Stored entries
------

/-! ## What SERVICE knows -/

/-- The header's fields and payload bytes read so far are those of packet `p`. -/
structure ReadSoFar (p : Packet) (code seq : Byte) (len : Half) (got : List Byte) : Prop where
  code_eq : code = p.code
  seq_eq : seq = p.seq
  len_eq : len = p.len
  got_prefix : got <+: p.payload

/-- What SERVICE may rely on in each phase: how many PARSEs it has issued, that a packet to read is of legal length, and
that what it has read is the packet in the PKT registers. -/
def Service.Knows (sv : Service) (s : State) : Prop :=
  sv.parses = sv.out.length + (if sv.phase = .parse then 0 else 1) ∧
    match sv.phase with
    | .parse => ∀ p, sv.out.getLast? = some p → p = readPacket s
    | .status => s.cause = .ok → (readPacket s).len.toNat ≤ 512
    | .header => (readPacket s).len.toNat ≤ 512
    | .payload code seq len got => (readPacket s).len.toNat ≤ 512 ∧ got.length < (readPacket s).len.toNat ∧
        ReadSoFar (readPacket s) code seq len got
    | .done => s.cause ≠ .ok

/-- The packet that PARSE has delivered and SERVICE not yet appended. -/
def Service.pending (sv : Service) (s : State) : List Packet :=
  match sv.phase with
  | .parse => []
  | .status => if s.cause = .ok then [readPacket s] else []
  | .header => [readPacket s]
  | .payload _ _ _ _ => [readPacket s]
  | .done => []

theorem Service.pending_length_le (sv : Service) (s : State) : (sv.pending s).length ≤ 1 := by
  rw [Service.pending]
  cases sv.phase with
  | status => simp only; split <;> simp
  | _ => simp

/-- The packets that PARSE has delivered to SERVICE. -/
def Service.received (sv : Service) (s : State) : List Packet := sv.out ++ sv.pending s

/-- The last PARSE gave no packet. -/
def Service.Stopped (sv : Service) (s : State) : Prop := sv.phase = .done ∨ (sv.phase = .status ∧ s.cause ≠ .ok)

/-- A bound on the accesses that SERVICE makes from here to its exit if no byte arrives. -/
def Service.budget (sv : Service) (s : State) : Nat :=
  match sv.phase with
  | .parse => s.fill + 2
  | .status => if s.cause = .ok then (readPacket s).len.toNat + s.fill + 4 else 1
  | .header => (readPacket s).len.toNat + s.fill + 3
  | .payload _ _ _ got => (readPacket s).len.toNat - got.length + s.fill + 2
  | .done => 0

@[simp] theorem readPacket_payload_length (s : State) : (readPacket s).payload.length = (readPacket s).len.toNat := by
  simp [readPacket, pktBytes]

theorem readPacket_congr {s t : State} (h : KeepsPacket s t) : readPacket t = readPacket s := by
  obtain ⟨hcode, hseq, hlen, hbytes⟩ := h
  have hpayload (n : Nat) : pktBytes t n = pktBytes s n := List.map_congr_left fun i _ => hbytes i
  rw [readPacket, readPacket, hcode, hseq, hlen, hpayload]

/-- Arrivals leave what SERVICE reads (R49, R76). -/
theorem rxPortArrival_read (b : Byte) (s : State) :
    readPacket (rxPortArrival b s) = readPacket s ∧ (rxPortArrival b s).cause = s.cause := by
  obtain ⟨-, -, hpacket, -⟩ := rxArrive_keepsBesideRing b s
  exact ⟨readPacket_congr hpacket, (rxArrive_keepsOutcome b s).2⟩

section
variable {sv : Service} {s : State} {code seq : Byte} {len : Half} {got : List Byte}

/-- One more byte read. -/
theorem ReadSoFar.append (h : ReadSoFar (readPacket s) code seq len got)
    (hgot : got.length < (readPacket s).len.toNat) :
    ReadSoFar (readPacket s) code seq len (got ++ [pktByte s got.length]) := by
  obtain ⟨hcode, hseq, hlen, hprefix⟩ := h
  have happend := List.concat_get_prefix hprefix (by rwa [readPacket_payload_length])
  have hbyte : (readPacket s).payload.get ⟨got.length, by rwa [readPacket_payload_length]⟩ = pktByte s got.length := by
    simp [readPacket, pktBytes]
  exact ⟨hcode, hseq, hlen, hbyte ▸ happend⟩

/-- SERVICE goes on reading the payload, or appends the packet in the PKT registers. -/
theorem ReadSoFar.collect_cases (h : ReadSoFar (readPacket s) code seq len got) (sv : Service) :
    (got.length < (readPacket s).len.toNat ∧
      sv.collect code seq len got = { sv with phase := .payload code seq len got }) ∨
    sv.collect code seq len got = { sv with phase := .parse, out := sv.out ++ [readPacket s] } := by
  obtain ⟨rfl, rfl, rfl, hprefix⟩ := h
  by_cases hmore : got.length < (readPacket s).len.toNat
  · exact .inl ⟨hmore, if_pos hmore⟩
  · have hgot : got = (readPacket s).payload :=
      hprefix.eq_of_length_le (by rw [readPacket_payload_length]; exact Nat.not_lt.1 hmore)
    exact .inr ((if_neg hmore).trans (by rw [hgot]))

theorem ReadSoFar.collect_knows (h : ReadSoFar (readPacket s) code seq len got)
    (hparses : sv.parses = sv.out.length + 1) (hlen : (readPacket s).len.toNat ≤ 512) :
    (sv.collect code seq len got).Knows s := by
  rcases h.collect_cases sv with ⟨hmore, e⟩ | e <;> rw [e]
  · exact ⟨hparses, hlen, hmore, h⟩
  · exact ⟨by simp [hparses], fun p hp => by simpa using hp.symm⟩

/-- While SERVICE reads a packet, what PARSE has delivered stays. -/
theorem ReadSoFar.collect_received (h : ReadSoFar (readPacket s) code seq len got) :
    (sv.collect code seq len got).received s = sv.out ++ [readPacket s] ∧
      ¬ (sv.collect code seq len got).Stopped s := by
  rcases h.collect_cases sv with ⟨-, e⟩ | e <;> rw [e] <;> simp [Service.received, Service.pending, Service.Stopped]

theorem ReadSoFar.collect_budget (h : ReadSoFar (readPacket s) code seq len got) :
    (sv.collect code seq len got).budget s ≤ (readPacket s).len.toNat - got.length + s.fill + 2 := by
  rcases h.collect_cases sv with ⟨-, e⟩ | e <;> rw [e] <;> simp only [Service.budget]
  · exact Nat.le_refl _
  · omega
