-- ==== Sys2Proof/Word.lean ====
section
/-! DEFINITION. Word types of the GT-9288 model: bytes, 32-bit words and the sparse table type. -/

namespace Sys2Proof

/-- A byte of a buffer, a frame or a flash slot. -/
abbrev Byte := BitVec 8

/-- A 32-bit word of a register, a header or an argument block (R22, R27). -/
abbrev W32 := BitVec 32

/-- A sparse table: (key, value) pairs with strictly rising keys and no pair whose value is what an
unlisted key reads as, so that equal tables are equal data. -/
abbrev Tab (α : Type) := List (Nat × α)

end Sys2Proof
end

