/-- The domain ledger (R489 to R507, R519). `peersNext` is a peer set stored and not yet in effect (R517); `older` are the
records that stood before the turn in which a peer's latest came (R495). -/
structure Ledger where
  peers : List Nat := []
  peersNext : Option (List Nat) := none
  own : Option Record := none
  records : Tab (Option Record) := []
  older : Tab (Option Record) := []
  voters : Nat := 1
  quorum : Bool := true
  tie : Bool := false
  timeMinority : Bool := false
  versionMinority : Bool := false
  planDiffer : Bool := false
  epochDiffer : Bool := false
  prevailing : Option Nat := none
  lastCheck : Nat := 0
  compared : Bool := false
  agrees : Bool := false
  discarded : Nat := 0
  ties : Nat := 0
  silent : List Nat := []
  stepBy : Option Int := none
deriving DecidableEq, Repr

/-! ### The front panel (13_front_panel_and_service.md) -/

/-- A contact (R521): its recognised state and the run of samples that differ from it. -/
structure Contact where
  closed : Bool := false
  run : Nat := 0
deriving DecidableEq, Repr

/-- A button (R522, R547): its contact, the boundary at which its press was recognised, whether it is not acted on
until released, whether the hold and the stuck press were acted on, and whether a short press awaits its action. -/
structure Button where
  contact : Contact := {}
  pressedAt : Option Nat := none
  ignore : Bool := false
  holdDone : Bool := false
  stuck : Bool := false
  shortDue : Bool := false
deriving DecidableEq, Repr

/-- A cartridge bay (R528 to R537, R543, R550, R676). `openDue`, `closeDue` and `goneDue` are recognitions that await
their action; `askEnd` is the boundary at which a pending ask expires, `find` that at which the find indication ends,
0 for none. -/
structure Bay where
  ask : Button := {}
  latch : Contact := {}
  presence : Contact := {}
  openDue : Bool := false
  closeDue : Bool := false
  goneDue : Bool := false
  supplied : Bool := true
  idOk : Bool := false
  idBad : Bool := false
  record : Option (List Byte) := none
  settleAt : Option Nat := none
  reads : Nat := 0
  seated : Bool := false
  released : Bool := false
  surprise : Bool := false
  askEnd : Option Nat := none
  deniedAt : Option Nat := none
  find : Option Nat := none
deriving DecidableEq, Repr

/-- The front panel (R521 to R539, R552, R553). `lampTest` is the boundary at which a lamp test began. -/
structure Panel where
  find : Button := {}
  latch : Contact := { closed := true }
  liftDue : Bool := false
  dropDue : Bool := false
  bays : Tab Bay := []
  trayFind : Option Nat := none
  lampTest : Option Nat := none
  safe : Bool := false
  tripped : Bool := false
  seatTrain : Bool := true
  askTimeout : Nat := 64
  findTimeout : Nat := 8
  ignored : Nat := 0
deriving DecidableEq, Repr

------

Work to be completed
From the records above, retype only the lines starting at the line that contains "hprefix.eq_of_length_le (by rw" and ending at the line that contains "delivered stays. -/", both included.

Response for this exercise
      hprefix.eq_of_length_le (by rw [readPacket_payload_length]; exact Nat.not_lt.1 hmore)
    exact .inr ((if_neg hmore).trans (by rw [hgot]))

theorem ReadSoFar.collect_knows (h : ReadSoFar (readPacket s) code seq len got)
    (hparses : sv.parses = sv.out.length + 1) (hlen : (readPacket s).len.toNat ≤ 512) :
    (sv.collect code seq len got).Knows s := by
  rcases h.collect_cases sv with ⟨hmore, e⟩ | e <;> rw [e]
  · exact ⟨hparses, hlen, hmore, h⟩
  · exact ⟨by simp [hparses], fun p hp => by simpa using hp.symm⟩

/-- While SERVICE reads a packet, what PARSE has delivered stays. -/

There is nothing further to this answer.